### DATA FOR THIS EXERCISE ###

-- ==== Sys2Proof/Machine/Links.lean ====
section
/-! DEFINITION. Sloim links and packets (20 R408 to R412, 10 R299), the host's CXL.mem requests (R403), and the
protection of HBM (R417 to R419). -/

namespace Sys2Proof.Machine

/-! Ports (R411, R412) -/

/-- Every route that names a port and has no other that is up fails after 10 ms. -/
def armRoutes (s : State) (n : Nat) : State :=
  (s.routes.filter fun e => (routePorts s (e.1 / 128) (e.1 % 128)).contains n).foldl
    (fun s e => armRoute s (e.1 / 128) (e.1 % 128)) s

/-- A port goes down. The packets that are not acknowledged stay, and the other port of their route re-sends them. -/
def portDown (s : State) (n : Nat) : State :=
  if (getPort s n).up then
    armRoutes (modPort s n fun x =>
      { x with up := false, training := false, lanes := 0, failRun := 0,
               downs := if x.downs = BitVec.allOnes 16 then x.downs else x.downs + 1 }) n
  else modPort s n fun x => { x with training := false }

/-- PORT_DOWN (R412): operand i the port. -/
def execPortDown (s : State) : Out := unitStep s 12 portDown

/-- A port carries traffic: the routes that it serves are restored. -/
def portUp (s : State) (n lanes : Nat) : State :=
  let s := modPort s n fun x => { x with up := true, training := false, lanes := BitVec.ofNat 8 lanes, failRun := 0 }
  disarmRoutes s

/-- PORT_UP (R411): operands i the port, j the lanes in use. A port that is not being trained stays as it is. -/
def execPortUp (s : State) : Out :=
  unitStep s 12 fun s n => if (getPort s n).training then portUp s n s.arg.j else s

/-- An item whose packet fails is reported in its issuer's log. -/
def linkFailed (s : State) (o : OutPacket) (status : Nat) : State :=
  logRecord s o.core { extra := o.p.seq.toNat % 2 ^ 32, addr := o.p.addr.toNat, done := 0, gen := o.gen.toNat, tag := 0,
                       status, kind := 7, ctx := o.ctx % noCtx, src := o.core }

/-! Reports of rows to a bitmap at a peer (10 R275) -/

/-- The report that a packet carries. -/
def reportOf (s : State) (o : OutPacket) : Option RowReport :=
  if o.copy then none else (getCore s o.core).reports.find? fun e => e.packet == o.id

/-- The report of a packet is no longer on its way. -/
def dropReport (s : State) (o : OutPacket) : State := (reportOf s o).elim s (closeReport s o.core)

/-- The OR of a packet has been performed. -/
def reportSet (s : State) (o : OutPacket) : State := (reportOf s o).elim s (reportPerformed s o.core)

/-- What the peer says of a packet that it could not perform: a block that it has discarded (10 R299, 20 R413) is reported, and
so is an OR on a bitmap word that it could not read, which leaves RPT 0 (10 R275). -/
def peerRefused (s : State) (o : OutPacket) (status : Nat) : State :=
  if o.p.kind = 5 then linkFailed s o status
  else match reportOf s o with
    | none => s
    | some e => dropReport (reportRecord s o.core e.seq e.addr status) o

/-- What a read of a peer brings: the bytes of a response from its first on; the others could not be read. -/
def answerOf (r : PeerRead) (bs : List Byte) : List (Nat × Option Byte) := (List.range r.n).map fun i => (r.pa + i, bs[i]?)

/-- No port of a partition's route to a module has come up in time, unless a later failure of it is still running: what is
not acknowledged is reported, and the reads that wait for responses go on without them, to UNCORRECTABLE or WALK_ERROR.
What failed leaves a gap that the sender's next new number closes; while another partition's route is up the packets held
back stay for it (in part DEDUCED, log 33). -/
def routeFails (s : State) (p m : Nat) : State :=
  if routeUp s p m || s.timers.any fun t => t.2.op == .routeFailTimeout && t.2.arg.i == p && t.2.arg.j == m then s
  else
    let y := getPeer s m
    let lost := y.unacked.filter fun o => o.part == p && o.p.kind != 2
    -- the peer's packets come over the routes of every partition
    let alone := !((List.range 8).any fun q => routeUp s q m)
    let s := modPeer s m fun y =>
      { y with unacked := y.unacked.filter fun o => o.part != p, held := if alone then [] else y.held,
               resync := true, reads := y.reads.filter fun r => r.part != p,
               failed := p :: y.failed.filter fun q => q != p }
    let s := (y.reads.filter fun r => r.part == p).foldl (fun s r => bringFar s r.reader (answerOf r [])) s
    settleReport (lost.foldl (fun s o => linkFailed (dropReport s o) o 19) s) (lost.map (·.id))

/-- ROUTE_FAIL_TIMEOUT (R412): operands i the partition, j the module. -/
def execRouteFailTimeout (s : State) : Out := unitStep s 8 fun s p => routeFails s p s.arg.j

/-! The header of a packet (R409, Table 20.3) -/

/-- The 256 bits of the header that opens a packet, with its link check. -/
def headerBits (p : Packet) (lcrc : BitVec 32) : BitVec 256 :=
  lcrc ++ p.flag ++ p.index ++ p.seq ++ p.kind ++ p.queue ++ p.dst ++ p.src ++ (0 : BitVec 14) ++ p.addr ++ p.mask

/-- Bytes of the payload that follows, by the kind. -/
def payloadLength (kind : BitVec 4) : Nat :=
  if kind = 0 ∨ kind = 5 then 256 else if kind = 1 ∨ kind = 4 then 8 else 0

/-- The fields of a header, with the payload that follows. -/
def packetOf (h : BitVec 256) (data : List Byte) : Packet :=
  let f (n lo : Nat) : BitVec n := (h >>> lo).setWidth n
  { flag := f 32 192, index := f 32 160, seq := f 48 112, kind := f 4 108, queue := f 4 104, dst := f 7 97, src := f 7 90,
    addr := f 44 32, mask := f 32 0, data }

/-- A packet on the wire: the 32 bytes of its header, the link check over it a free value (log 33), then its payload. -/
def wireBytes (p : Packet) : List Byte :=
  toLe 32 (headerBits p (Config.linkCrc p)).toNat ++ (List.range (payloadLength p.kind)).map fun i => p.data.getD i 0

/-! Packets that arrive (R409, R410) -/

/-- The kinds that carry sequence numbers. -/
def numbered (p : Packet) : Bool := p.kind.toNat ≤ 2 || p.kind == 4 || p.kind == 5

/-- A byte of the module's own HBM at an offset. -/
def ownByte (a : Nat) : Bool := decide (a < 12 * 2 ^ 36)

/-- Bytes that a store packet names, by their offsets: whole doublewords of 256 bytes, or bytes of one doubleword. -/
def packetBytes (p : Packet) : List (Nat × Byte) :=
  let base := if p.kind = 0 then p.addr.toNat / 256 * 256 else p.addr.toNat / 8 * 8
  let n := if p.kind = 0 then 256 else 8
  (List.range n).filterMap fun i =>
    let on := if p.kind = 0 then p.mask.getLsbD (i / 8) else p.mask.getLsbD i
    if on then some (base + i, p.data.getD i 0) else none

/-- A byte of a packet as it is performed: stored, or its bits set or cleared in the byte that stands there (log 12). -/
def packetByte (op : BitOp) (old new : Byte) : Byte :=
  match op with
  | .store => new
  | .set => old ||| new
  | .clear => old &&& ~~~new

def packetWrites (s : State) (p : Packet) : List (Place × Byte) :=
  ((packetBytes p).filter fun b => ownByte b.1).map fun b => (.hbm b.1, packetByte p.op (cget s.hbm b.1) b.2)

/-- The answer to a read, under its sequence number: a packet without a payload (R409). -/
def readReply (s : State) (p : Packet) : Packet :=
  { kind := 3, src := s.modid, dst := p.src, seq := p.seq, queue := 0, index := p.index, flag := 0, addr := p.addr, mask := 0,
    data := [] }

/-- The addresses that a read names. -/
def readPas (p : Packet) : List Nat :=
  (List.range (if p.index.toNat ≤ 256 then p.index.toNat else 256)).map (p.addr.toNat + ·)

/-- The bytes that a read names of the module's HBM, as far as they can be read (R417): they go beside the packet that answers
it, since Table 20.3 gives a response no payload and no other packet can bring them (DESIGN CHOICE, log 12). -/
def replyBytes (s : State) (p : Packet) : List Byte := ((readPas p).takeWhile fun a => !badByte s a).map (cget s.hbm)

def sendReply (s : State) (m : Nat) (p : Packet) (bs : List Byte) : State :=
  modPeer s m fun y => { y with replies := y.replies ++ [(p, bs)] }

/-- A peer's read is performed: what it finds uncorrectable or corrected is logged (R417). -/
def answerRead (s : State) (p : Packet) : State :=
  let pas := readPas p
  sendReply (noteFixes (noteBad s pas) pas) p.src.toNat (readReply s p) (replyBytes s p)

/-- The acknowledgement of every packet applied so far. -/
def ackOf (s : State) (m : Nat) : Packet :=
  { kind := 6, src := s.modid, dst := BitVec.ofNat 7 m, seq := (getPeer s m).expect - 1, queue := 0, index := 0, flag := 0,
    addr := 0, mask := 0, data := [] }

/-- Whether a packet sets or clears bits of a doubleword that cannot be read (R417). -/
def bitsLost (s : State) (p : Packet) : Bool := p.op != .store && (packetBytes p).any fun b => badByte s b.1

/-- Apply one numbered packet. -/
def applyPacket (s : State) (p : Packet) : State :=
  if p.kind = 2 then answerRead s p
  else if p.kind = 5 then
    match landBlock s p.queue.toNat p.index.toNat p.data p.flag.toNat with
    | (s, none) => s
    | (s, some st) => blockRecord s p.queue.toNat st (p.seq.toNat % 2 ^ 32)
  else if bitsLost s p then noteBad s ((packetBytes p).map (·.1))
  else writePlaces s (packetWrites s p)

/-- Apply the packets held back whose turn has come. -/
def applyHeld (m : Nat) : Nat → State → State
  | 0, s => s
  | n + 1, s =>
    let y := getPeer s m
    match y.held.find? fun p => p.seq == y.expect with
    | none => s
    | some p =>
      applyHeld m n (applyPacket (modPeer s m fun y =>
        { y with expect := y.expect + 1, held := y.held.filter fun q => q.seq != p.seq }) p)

###

— EXERCISE PROMPT —
Transcribe, please, every line from the first line of the listing above through the line with "been performed. -/". Keep both ends and nothing else.

— THE COMPLETED TASK —
-- ==== Sys2Proof/Machine/Links.lean ====
section
/-! DEFINITION. Sloim links and packets (20 R408 to R412, 10 R299), the host's CXL.mem requests (R403), and the
protection of HBM (R417 to R419). -/

namespace Sys2Proof.Machine

/-! Ports (R411, R412) -/

/-- Every route that names a port and has no other that is up fails after 10 ms. -/
def armRoutes (s : State) (n : Nat) : State :=
  (s.routes.filter fun e => (routePorts s (e.1 / 128) (e.1 % 128)).contains n).foldl
    (fun s e => armRoute s (e.1 / 128) (e.1 % 128)) s

/-- A port goes down. The packets that are not acknowledged stay, and the other port of their route re-sends them. -/
def portDown (s : State) (n : Nat) : State :=
  if (getPort s n).up then
    armRoutes (modPort s n fun x =>
      { x with up := false, training := false, lanes := 0, failRun := 0,
               downs := if x.downs = BitVec.allOnes 16 then x.downs else x.downs + 1 }) n
  else modPort s n fun x => { x with training := false }

/-- PORT_DOWN (R412): operand i the port. -/
def execPortDown (s : State) : Out := unitStep s 12 portDown

/-- A port carries traffic: the routes that it serves are restored. -/
def portUp (s : State) (n lanes : Nat) : State :=
  let s := modPort s n fun x => { x with up := true, training := false, lanes := BitVec.ofNat 8 lanes, failRun := 0 }
  disarmRoutes s

/-- PORT_UP (R411): operands i the port, j the lanes in use. A port that is not being trained stays as it is. -/
def execPortUp (s : State) : Out :=
  unitStep s 12 fun s n => if (getPort s n).training then portUp s n s.arg.j else s

/-- An item whose packet fails is reported in its issuer's log. -/
def linkFailed (s : State) (o : OutPacket) (status : Nat) : State :=
  logRecord s o.core { extra := o.p.seq.toNat % 2 ^ 32, addr := o.p.addr.toNat, done := 0, gen := o.gen.toNat, tag := 0,
                       status, kind := 7, ctx := o.ctx % noCtx, src := o.core }

/-! Reports of rows to a bitmap at a peer (10 R275) -/

/-- The report that a packet carries. -/
def reportOf (s : State) (o : OutPacket) : Option RowReport :=
  if o.copy then none else (getCore s o.core).reports.find? fun e => e.packet == o.id

/-- The report of a packet is no longer on its way. -/
def dropReport (s : State) (o : OutPacket) : State := (reportOf s o).elim s (closeReport s o.core)

/-- The OR of a packet has been performed. -/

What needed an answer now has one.